O SFJ termina a nota sindical da seguinte forma:
«O SFJ vai continuar a apelar ao Governo para que considere esta questão com a seriedade necessária e tome medidas concretas e imediatas para tornar a carreira dos Oficiais de Justiça atrativa e sustentável.
A justiça depende de profissionais dedicados e valorizados, e é responsabilidade do Governo garantir que estes profissionais recebam o reconhecimento e as condições adequadas para desempenhar as suas funções com excelência.
É essencial que este Governo tome as rédeas da situação e compreenda a gravidade desta situação. Deverá agir prontamente para assegurar a dignidade e a eficiência da justiça em Portugal.»
E deste final retemos a seguinte afirmação: “É essencial que este Governo tome as rédeas da situação”. Pois é verdade, é mesmo necessário que seja o Governo a tomar as rédeas e não se deixe enganar com as miseráveis pedinchices que não valorizam nem tornam a carreira efetiva e realmente atrativa no imediato.
Por sua vez, o Sindicato dos Oficiais de Justiça (SOJ) reagiu da seguinte forma aos mesmos cinco ingressos do projeto do Movimento Extraordinário:
Classificando o Governo como sendo de “muita parra e pouca uva”, considera o SOJ assim:
«O Ministério da Justiça ancorado numa narrativa ficcional, informou ao País, dia 30 de maio, que “após autorização do Ministério das Finanças (…) vai proceder ao recrutamento imediato de 108 (cento e oito) Oficiais de Justiça”.
Mais avisada, a Direção-Geral da Administração Pública, DGAJ, tornou público que iria proceder ao recrutamento de 106 (cento e seis) candidatos, para ingressar na carreira dos Oficiais de Justiça. Isto é, o Ministério da Justiça obteve uma autorização do Ministério das Finanças para recrutar 108 (cento e oito), mas no trajeto entre as Finanças e a DGAJ 2 (duas) vagas foram suprimidas.
Por outro lado, e como bem sabe o Ministério da Justiça, os números apresentados com pompa e circunstâncias, ainda que fossem dessa dimensão (108!), sempre serão meros placebos para que a opinião pública acredite que o Governo vai investir nos tribunais.

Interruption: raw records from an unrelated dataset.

/-- The word `w` of the operand `r` is here, so that command `c` goes through the bundle `b`: `op` executes the bundle and finds the word, or
`c` is the response that the bundle in E waits for, and brings it. -/
def State.Supplied (s : State) (e : Eng) (c op : Instr) (ws : List Word) (b : Bundle) (slot size : Nat) (r : Ref) (w : Word) : Prop :=
  c = op ∧ s.Executes e ws b ∧ s.Finds e slot size r w ∨
    c = .farLoadResponse e ∧ s.Waits e .load ws b ∧ (s.eng e).got = [] ∧ (s.eng e).reply = .words [w] ∧ ∃ l, s.Loads e slot size r l

/-- The word that the operand `r` names as a destination lies at `a` in a memory of the engine's clutch, and is written at once: the ring
may write it, and it is no word of a parameter page and not one that a feed has written in this tick. -/
structure State.Stores (s : State) (e : Nat) (r : Ref) (a : Nat) : Prop where
  place : ∃ n, r = .near n ∧ s.place e n = some (.mem a) ∧ s.mayStore e n = true
  plain : pageOf a = none
  unfed : (s.cyc.at s.tb).fed.contains a = false

/-- A store of a word to the destination `r` goes into the far-store buffer, as a store of kind `k` to `a`: of a far operand, of a near
word of a Skink, or of a word of a bound window. -/
structure State.Posts (s : State) (e : Nat) (r : Ref) (k : StoreKind) (a : Nat) : Prop where
  room : (s.eng e).buf.length < bufCap e
  dest : r = .far a ∧ a % 4 = 0 ∧ s.mpuMay e a 1 = true ∧ k = .far ∨
    ∃ n, r = .near n ∧ (s.place e n = some (.global a) ∧ s.mpuMay e a 1 = true ∧ k = .far ∨
      ∃ b, s.place e n = some (.window a b) ∧ s.ring e ≤ 2 ∧ k = .near b)

/-- The entry of the buffer that it is, with the word `v`. -/
def State.posted (s : State) (e : Nat) (k : StoreKind) (a : Nat) (v : Word) : Store :=
  { kind := k, addr := a, data := v, size := 0, ring := s.ring e, rom := s.inRom e }

/-- Nothing but the block move of `n` words stands in the bundle `ws`, its first word or a later one is next, and no transfer is taken
behind it. -/
structure State.Moving (s : State) (e : Nat) (ws : List Word) (df sf : Bool) (n : Nat) : Prop
    extends State.Spells s e ws { t := some (.bmov df sf n), len := ws.length } where
  follows : (s.eng e).resumePc.getD none = none

/-- Engine `e` executes the next word of that move. -/
structure State.Moves (s : State) (e : Nat) (ws : List Word) (df sf : Bool) (n : Nat) : Prop extends State.Moving s e ws df sf n where
  runs : s.mayRun e = true
  fetch : s.fetch e = (s, .words ws)
  sound : s.beginCe e { t := some (.bmov df sf n), len := ws.length } ws = s

/-- Source, destination and count of a block move before its next word: X, Y and the syllable's, or, with resume = 1, TS, TD and TC. -/
def State.moveTs (s : State) (e : Nat) : Word := if s.on (aENG_S e) ENG_S.resume then (s.eng e).ts else (s.eng e).x
def State.moveTd (s : State) (e : Nat) : Word := if s.on (aENG_S e) ENG_S.resume then (s.eng e).td else (s.eng e).y
def State.moveTc (s : State) (e n : Nat) : Word := if s.on (aENG_S e) ENG_S.resume then (s.eng e).tc else BitVec.ofNat 32 n

/-- The next word `w` of that block move is here: `BMOV` finds it, or the response that the bundle in E waits for brings it. -/
def State.MoveSupplied (s : State) (e : Eng) (c : Instr) (ws : List Word) (df sf : Bool) (n : Nat) (w : Word) : Prop :=
  c = .bmov e ∧ s.Moves e ws df sf n ∧ s.Finds e 2 0 (blockRef sf (s.moveTs e)) w ∨
    c = .farLoadResponse e ∧ s.Moving e ws df sf n ∧ (s.eng e).wait = .load ∧ (s.eng e).cur = ws ∧ s.goesOn e = true ∧
      (s.eng e).got = [] ∧ (s.eng e).reply = .words [w] ∧ ∃ l, s.Loads e 2 0 (blockRef sf (s.moveTs e)) l

/-- The transfer that such a request is. -/
def State.askXfer (s : State) (e a size : Nat) : Xfer :=
  { eng := e, st := { kind := .op, addr := a, data := 0, size := size, ring := s.ring e }, cg := s.rsel e }

/-- Nothing goes before a request of engine `e` to island `i`, and both go on: the request can cross and its answer be taken. -/
structure State.Crosses (s : State) (e i : Nat) : Prop where
  reply : (s.eng e).reply = .none
  reach : s.reach i = true
  held : s.held i = false
  first : s.fifo (engIsl e) i = []
  goesOn : s.goesOn e = true

/-- The instruction `c` of engine `e` asks something of island `i`, the request crosses into it, and the answer `r` brings the engine on:
the three commands take `s` to `t`. -/
def AskedAt (s t : State) (e : Eng) (i : Nat) (c r : Instr) : Prop :=
  ∃ u v, exec c s = .next u ∧ exec (.handshakeFifoDelivery (Fin.ofNat 26 (engIsl e)) (Fin.ofNat 26 i)) u = .next v ∧
    exec r v = .next t

/-- The words of gate descriptor `n` are `d` and `w`: they stand in a Newt's operand store without an error, or a Skink's loads have
returned them (R236, R244). -/
def State.GateWords (s : State) (e n : Nat) (d w : Word) : Prop :=
  if isNewt e then s.word (s.gateAt e n) = d ∧ s.word (s.gateAt e n + 4) = w ∧
    ∀ a ∈ [s.gateAt e n, s.gateAt e n + 4], s.ue.contains a = false ∧ s.ce.contains a = false
  else (s.eng e).got = [d, w]

/-- No feed has written the operand-store word at `a` in the present tick (R72). -/
def State.Unfed (s : State) (a : Nat) : Prop := (s.cyc.at s.tb).fed.contains a = false

/-- No word that an operation on queue `d` reads holds an error. -/
def State.QClean (s : State) (d : Nat) : Prop := ∀ a ∈ s.qWords d true, s.ue.contains a = false ∧ s.ce.contains a = false

/-- A write that reaches slice `n` now is captured two ticks later, alone: no other write waits there, no commit is due by then and no
synchronisation or start, and the present period lasts until then (R278, R292). -/
structure State.WriteAlone (s : State) (n : Nat) : Prop where
  writes : (s.slice n).writes = []
  commits : s.commitOwed (s.tb + 1) = false
  acts : ∀ a ∈ s.fab.acts, a.input ≠ 2192 + n ∧ a.input ≠ 3000 + n
  period : (s.slice n).counting = true → s.slMode n ≠ 2 →
    (s.tb + 2 : Int) ≤ if s.stopping n then (s.slice n).endTick (s.slMode n) else s.nextStart n / 128

/-- The same state `k` ticks later, nothing having happened in between. -/
def State.later (s : State) (k : Nat) : State := { s with tb := s.tb + k }

/-- A command access of requester `q` acts at once in island `isl`: the island takes it, and nothing keeps it in a FIFO (R16 to R18). -/
def State.Reaches (s : State) (q : Req) (isl : Nat) : Prop := s.admits q isl = true ∧ s.waits q isl = false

Mas a realidade sobrepõe-se à narrativa ficcional e, concluído o processo, o Ministério da Justiça vai recrutar 5 (cinco) candidatos para ingresso na carreira de Oficial de Justiça.
O Governo bem sabe, pois foi alertado por este Sindicato, SOJ, que a carreira de Oficial de Justiça não é atrativa e sem estes profissionais não se realiza Justiça.
Mas será que interessa investir na Justiça?
De salientar que este não é um Governo de “vacas voadoras”, mas é, seguramente, um Governo de “muita parra, pouca uva”. Um Governo que engrandeceu um acordo – conhecido como o “acordo do papo-seco”, apresentando-o como aceite por uma maioria de trabalhadores – o Ministério da Justiça despudoradamente citou 89% –, mas a verdade é que, praticamente metade desses trabalhadores, 3260 (três mil, duzentos e sessenta), afirmou, pelo seu próprio punho, em abaixo-assinado enviado ao Parlamento, que não se revia nesse acordo.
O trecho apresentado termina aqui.